(Material for this exercise)
/-- IllegalEncodingsFault: the cases of the run status at their boundaries, each from a running state. -/
theorem witness_status_cases :
    statusAfter 0 8 8 = .halted .normal ∧ statusAfter 11 7 7 = .running ∧ statusAfter 12 0 0 = .halted .unrecognizedOpcode ∧
    statusAfter 65535 0 0 = .halted .unrecognizedOpcode ∧ statusAfter 1 8 0 = .halted .registerOutOfRange ∧
    statusAfter 1 0 8 = .halted .registerOutOfRange ∧ statusAfter 3 7 65535 = .running ∧
    statusAfter 3 8 0 = .halted .registerOutOfRange := by decide

/-- HaltingCyclesArePrecise, and IllegalEncodingsFault's last clause: a cycle that ends in Halted. -/
theorem witness_halting_cycle :
    ∃ t, step (core 0 [(0, 5), (1, 9), (2, 2)]) = .next t ∧ t.status = .halted .registerOutOfRange := ⟨_, rfl, rfl⟩

/-- AnyBusFailureIsFaultThree and FaultsOnFetchFailure: the opcode fetch is answered `Fail`. -/
theorem witness_opcode_fetch_fails : (failingAt 100).load (core 100 []).mem ((core 100 []).reg .count) = .fail 7 := by
  decide

/-- AnyBusFailureIsFaultThree and FaultsOnFetchFailure: for every opcode with operands, its word is fetched and either operand
fetch is answered `Fail`. -/
theorem witness_operand_fetch_fails : ∀ op ∈ [Opcode.pnt, .sav, .set, .cpy, .add, .sub, .xor, .nor, .and, .lst, .jnz],
    (failingAt 101).load (at100 [op.word]) 100 = .data op.word ∧ (failingAt 101).load (at100 [op.word]) (100 + 1) = .fail 7 ∧
    (failingAt 102).load (at100 [op.word]) 100 = .data op.word ∧ (failingAt 102).load (at100 [op.word]) (100 + 2) = .fail 7 := by
  decide

/-- AnyBusFailureIsFaultThree, PntLoadsTheAddressedWord, SavStoresAtTheAddress: the data access is answered `Fail`. -/
theorem witness_data_access_fails :
    (failingAt 200).load (core 100 [] 0 200).mem ((core 100 [] 0 200).operand .a) = .fail 7 ∧
    (failingAt 200).store (core 100 [] 0 200 5).mem ((core 100 [] 0 200 5).operand .a) ((core 100 [] 0 200 5).operand .b) =
      (.fail 7, []) := by decide

/-- ControllerNeverFails, MemoryIsServedRequestsThenTick, ConsoleFlagIsClearAfterEveryCycle: a step with a next state. -/
theorem witness_step : ∃ t, step (core 100 (at100 [2, 2, 3]) 0 7 200) = .next t := ⟨_, rfl⟩

/-- HaltedCoreMakesNoStep. -/
theorem witness_halted : (State.reset.halt .busFailure).status = .halted .busFailure := rfl

/-- InstructionWrapsAtTopOfMemory at 65534, first and third clauses (Y6). -/
theorem witness_wrap : (core 65534 [(0, 77), (65534, 3), (65535, 2)]).status = .running ∧ Opcode.set ≠ .hlt ∧
    (core 65534 [(0, 77), (65534, 3), (65535, 2)]).reg .count = 65534#16 ∧
    (core 65534 [(0, 77), (65534, 3), (65535, 2)]).mem.read 65534#16 = 3#16 ∧ Opcode.set.word = 3#16 ∧
    (core 65534 [(0, 77), (65534, 3), (65535, 2)]).mem.read 65535#16 = Reg.a.word ∧ Reg.a ≠ .count := by decide

/-- InstructionWrapsAtTopOfMemory at 65535, second and fourth clauses. -/
theorem witness_wrap_last : (core 65535 [(0, 2), (1, 77), (65535, 3)]).status = .running ∧
    (core 65535 [(0, 2), (1, 77), (65535, 3)]).reg .count = 65535#16 ∧
    (core 65535 [(0, 2), (1, 77), (65535, 3)]).mem.read 65535#16 = 3#16 ∧ Opcode.set.word = 3#16 ∧
    (core 65535 [(0, 2), (1, 77), (65535, 3)]).mem.read 0#16 = Reg.a.word := by decide

/-- CycleRunsThenGoesTo: the first and the last opcode with operands, legal at 65534 and writing no `count` of their own. -/
theorem witness_wrap_advances : (core 65534 [(65534, 1)]).mem.read 65534#16 = Opcode.pnt.word ∧
    (Opcode.pnt.build 0 0).wellFormed = true ∧ ¬ WritesCount (Opcode.pnt.build 0 0) (core 65534 [(65534, 1)]) ∧
    (core 65534 [(65534, 11)]).mem.read 65534#16 = Opcode.jnz.word ∧ (Opcode.jnz.build 0 0).wellFormed = true ∧
    ¬ WritesCount (Opcode.jnz.build 0 0) (core 65534 [(65534, 11)]) := by
  refine ⟨rfl, rfl, show ¬ (0 : Word) = Reg.count.word by decide, rfl, rfl, ?_⟩
  rintro ⟨r1, h, hne⟩
  cases r1 <;> first | exact hne rfl | exact absurd h (by decide)

/-- HltHaltsNormally: a running core at a HLT, the answer `Data(0)`, the answer `Fail`, and a step with a next state. -/
theorem witness_hlt : State.reset.status = .running ∧ State.reset.mem.read (State.reset.reg .count) = 0#16 ∧
    (failingAt 1).load State.reset.mem (State.reset.reg .count) = .data 0#16 ∧
    (failingAt 0).load State.reset.mem (State.reset.reg .count) = .fail 7 ∧
    (see (step State.reset) fun t => t.status) = some (.halted .normal) := by decide

/-- FaultsOnBadRegisters and SetWritesTheImmediate: the first word above 7, or the second. -/
theorem witness_bad_register : (7 < (8 : Word).toNat ∨ 7 < (0 : Word).toNat) ∧ (7 < (7 : Word).toNat ∨ 7 < (8 : Word).toNat) := by
  decide

/-- The premises of JnzJumpsIfNonzero and ControlTransfersAreTheTables on the tested register, `count` at 65533 included. -/
theorem witness_jnz : (core 100 [] 0 1).operand .a ≠ 0#16 ∧ (core 100 [] 0 0).operand .a = 0#16 ∧
    (core 65533 []).operand .count = 0#16 := by decide

/-- SetWritesTheImmediate, CpyCopiesTheRegister, PntLoadsTheAddressedWord: a destination other than `count`. -/
theorem witness_destination : Reg.out ≠ .count ∧ Reg.f ≠ .count := by decide

/-- LstWritesUnsignedLessThan: both sides of the comparison, at equality too. -/
theorem witness_lst : (1 : Word).toNat < (65535 : Word).toNat ∧ (5 : Word).toNat ≤ (5 : Word).toNat := by decide

/-- ControlTransfersAreTheTables, last clause: a legal instruction that is not HLT and does not write `count`. -/
theorem witness_no_transfer : (Instr.cpy 1 2).wellFormed = true ∧ Instr.cpy 1 2 ≠ .hlt ∧
    ¬ WritesCount (.cpy 1 2) State.reset := ⟨by decide, by decide, by unfold WritesCount; decide⟩

/-- The same clause for a JNZ that is not taken. -/
theorem witness_no_jump : (Instr.jnz 2 3).wellFormed = true ∧ Instr.jnz 2 3 ≠ .hlt ∧
    ¬ WritesCount (.jnz 2 3) State.reset := by
  refine ⟨by decide, by decide, ?_⟩
  rintro ⟨r1, hr, hne⟩
  cases r1 <;> revert hr hne <;> decide

/-- OnlySavChangesMemory: an instruction that is not SAV. -/
theorem witness_not_sav : (Instr.pnt 2 3).opcode ≠ .sav := by decide

/-- CanonicalMemoryIsItsContents and EveryStepKeepsMemoryCanonical: a canonical memory with words in it. -/
theorem witness_canonical : Memory.wf (at100 [2, 2, 3]) = true ∧ (core 100 (at100 [2, 2, 3]) 0 7 200).canonical ∧
    (∀ a, Memory.read (at100 [2, 2, 3]) a = Memory.read [(100, 2), (101, 2), (102, 3)] a) := ⟨rfl, rfl, fun _ => rfl⟩

/-- CycleIssuesTheTablesRequests: every clause's premises, at their boundaries. -/
theorem witness_requests :
    (core 100 (at100 [0])).mem.read 100 = 0 ∧ (core 100 (at100 [12])).mem.read 100 = 12 ∧
    cycleRequests (core 100 (at100 [12])) = [.load 100] ∧
    cycleRequests (core 100 (at100 [1, 8, 0])) = [.load 100, .load 101, .load 102] ∧
    cycleRequests (core 100 (at100 [11, 2, 3])) = [.load 100, .load 101, .load 102] ∧
    cycleRequests (core 100 (at100 [3, 2, 65535])) = [.load 100, .load 101, .load 102] ∧
    cycleRequests (core 100 (at100 [1, 2, 3]) 0 200) = [.load 100, .load 101, .load 102, .load 200] ∧
    cycleRequests (core 100 (at100 [2, 1, 2]) 0 200) = [.load 100, .load 101, .load 102, .store 200 103] := by decide

/-- StepReadsOnlyItsRequests: two states that differ in a word that the step does not look at. -/
theorem witness_same_requests :
    (core 0 [(5, 9)]).status = (core 0 []).status ∧ (core 0 [(5, 9)]).regs = (core 0 []).regs ∧
    (core 0 [(5, 9)]).console = (core 0 []).console ∧
    (∀ a : Word, BusRequest.load a ∈ cycleRequests (core 0 []) ∨ a = 8080#16 ∨ a = 8081#16 →
      (core 0 [(5, 9)]).mem.read a = (core 0 []).mem.read a) ∧
    ∃ s', step (core 0 []) = .next s' := by
  refine ⟨rfl, rfl, rfl, ?_, _, rfl⟩
  intro a h
  have hreq : cycleRequests (core 0 []) = [.load 0] := by decide
  rw [hreq, List.mem_singleton] at h
  rcases h with h | rfl | rfl
  · cases h
    decide
  · decide
  · decide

(Task directions) Could you print, word for word, the line containing "cycleRequests (core 100 (at100 [1, 8, 0]))" and every line after it through the end of the records, and nothing else?

(Task response)
    cycleRequests (core 100 (at100 [1, 8, 0])) = [.load 100, .load 101, .load 102] ∧
    cycleRequests (core 100 (at100 [11, 2, 3])) = [.load 100, .load 101, .load 102] ∧
    cycleRequests (core 100 (at100 [3, 2, 65535])) = [.load 100, .load 101, .load 102] ∧
    cycleRequests (core 100 (at100 [1, 2, 3]) 0 200) = [.load 100, .load 101, .load 102, .load 200] ∧
    cycleRequests (core 100 (at100 [2, 1, 2]) 0 200) = [.load 100, .load 101, .load 102, .store 200 103] := by decide

/-- StepReadsOnlyItsRequests: two states that differ in a word that the step does not look at. -/
theorem witness_same_requests :
    (core 0 [(5, 9)]).status = (core 0 []).status ∧ (core 0 [(5, 9)]).regs = (core 0 []).regs ∧
    (core 0 [(5, 9)]).console = (core 0 []).console ∧
    (∀ a : Word, BusRequest.load a ∈ cycleRequests (core 0 []) ∨ a = 8080#16 ∨ a = 8081#16 →
      (core 0 [(5, 9)]).mem.read a = (core 0 []).mem.read a) ∧
    ∃ s', step (core 0 []) = .next s' := by
  refine ⟨rfl, rfl, rfl, ?_, _, rfl⟩
  intro a h
  have hreq : cycleRequests (core 0 []) = [.load 0] := by decide
  rw [hreq, List.mem_singleton] at h
  rcases h with h | rfl | rfl
  · cases h
    decide
  · decide
  · decide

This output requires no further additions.